DESIGN: The patients were divided into three groups. Group 1: endoscopic bile duct endoprosthesis (no. 138, 56%); Group 2: preoperative stenting followed by laparotomy (if patients were found to be unresectable, palliative hepaticojejunostomy was performed) (no. 68, 28%); Group 3: hepaticojejunostomy without preoperative stenting (no. 41, 16%). We also determined the frequency of re-hospitalization for recurrent jaundice.
RESULTS: Two hundred and sixty-one (76%) patients showed obstructive jaundice. Mortality in Groups 1, 2, and 3 was 2.2%, 0%, and 2.4%, respectively and morbidity was 5.1%, 17.6%, and 14.6%, respectively. The mean interval between stent exchanges was 70.8 days. Median survival for patients treated only with an endoscopic stent (Group 1) was significantly shorter than that of patients who were first stented and subsequently treated with hepaticojejunostomy (Group 2) (5.1 vs. 9.4 months; P<0.001).

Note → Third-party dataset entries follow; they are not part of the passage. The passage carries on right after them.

-- ==== Sys2Proof/Tests/Slice0.lean ====
section
/-! SUPPORT. Tests, and a witness for the hypotheses of each statement. Expected results are the spec's: the examples of
the rules and the vectors of 95_test_vectors.md, named by section. -/

namespace Sys2Proof.Tests

open Sys2Proof Sys2Proof.Machine

/-! ## Helpers -/

/-- The state one step after the word is placed at the next fetch; `s` itself if the step answers no state. -/
def after (w : Nat) (s : State) : State :=
  match step (s.withFetchWord 16 w) with
  | .next t => t
  | _ => s

/-- The state one step on; `s` itself if the step answers no state. -/
def next (s : State) : State :=
  match step s with
  | .next t => t
  | _ => s

/-- Reset, with V0 and V1. -/
def regs (a b : Byte) : State := (State.reset.setV 0 a).setV 1 b

/-- Reset, with I. -/
def atI (a : Word) : State := State.reset.setI a

/-- Reset, with these events pending. -/
def events (es : List Event) : State := { State.reset with pending := es }

/-- Reset, with this status. -/
def inStatus (st : Status) : State := { State.reset with status := st }

/-- Reset, with this word at 0x200. -/
def withWord (w : Nat) : State := State.reset.withFetchWord 16 w

/-! ## Well-formedness: an ill-formed line for each check (30_encoding.md R75-R79, R89) -/

theorem test_line_of_scenario : AsmLine.wellFormed ⟨.LD, [.reg 0, .num 5]⟩ = true := by decide
theorem test_refuses_register_16 : AsmLine.wellFormed ⟨.LD, [.reg 16, .num 5]⟩ = false := by decide
theorem test_refuses_immediate_256 : AsmLine.wellFormed ⟨.ADD, [.reg 0, .num 256]⟩ = false := by decide
theorem test_refuses_address_4096 : AsmLine.wellFormed ⟨.CALL, [.num 4096]⟩ = false := by decide
theorem test_refuses_count_16 : AsmLine.wellFormed ⟨.DRW, [.reg 0, .reg 1, .num 16]⟩ = false := by decide
theorem test_refuses_wrong_operands : AsmLine.wellFormed ⟨.CLS, [.reg 0]⟩ = false := by decide
theorem test_refuses_indexed_jump_by_V1 : AsmLine.wellFormed ⟨.JP, [.reg 1, .num 5]⟩ = false := by decide
theorem test_assembles_only_well_formed : AsmLine.assemble ⟨.CALL, [.num 4096]⟩ = none := by decide
/-- R89 writes "LD V0,0x05"; `SHR Vx,Vy` puts `y` in bits 7:4. -/
theorem test_text_of_scenario : (Instr.ldKk 0 5).toAsm.text = ['L', 'D', ' ', 'V', '0', ',', '0', 'x', '0', '5'] := by
  decide
theorem test_reads_decimal_and_block_operand :
    readLine ['L', 'D', ' ', '[', 'I', ']', ',', 'V', 'A'] = some ⟨.LD, [.atIndex, .reg 10]⟩ ∧
    readLine ['J', 'P', ' ', '5', '1', '2'] = some ⟨.JP, [.num 512]⟩ := by decide
theorem test_shr_second_register : AsmLine.assemble ⟨.SHR, [.reg 1, .reg 2]⟩ = some (.shr 1 2) := by decide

CONCLUSIONS: Hepaticojejunostomy can be performed with satisfactory operative results and acceptable morbidity. Considering that biliary stents can occlude, a hepaticojejunostomy may be superior to endoscopic stenting; hepaticojejunostomy should be especially favored in patients whose disease is first found to be unresectable intraoperatively.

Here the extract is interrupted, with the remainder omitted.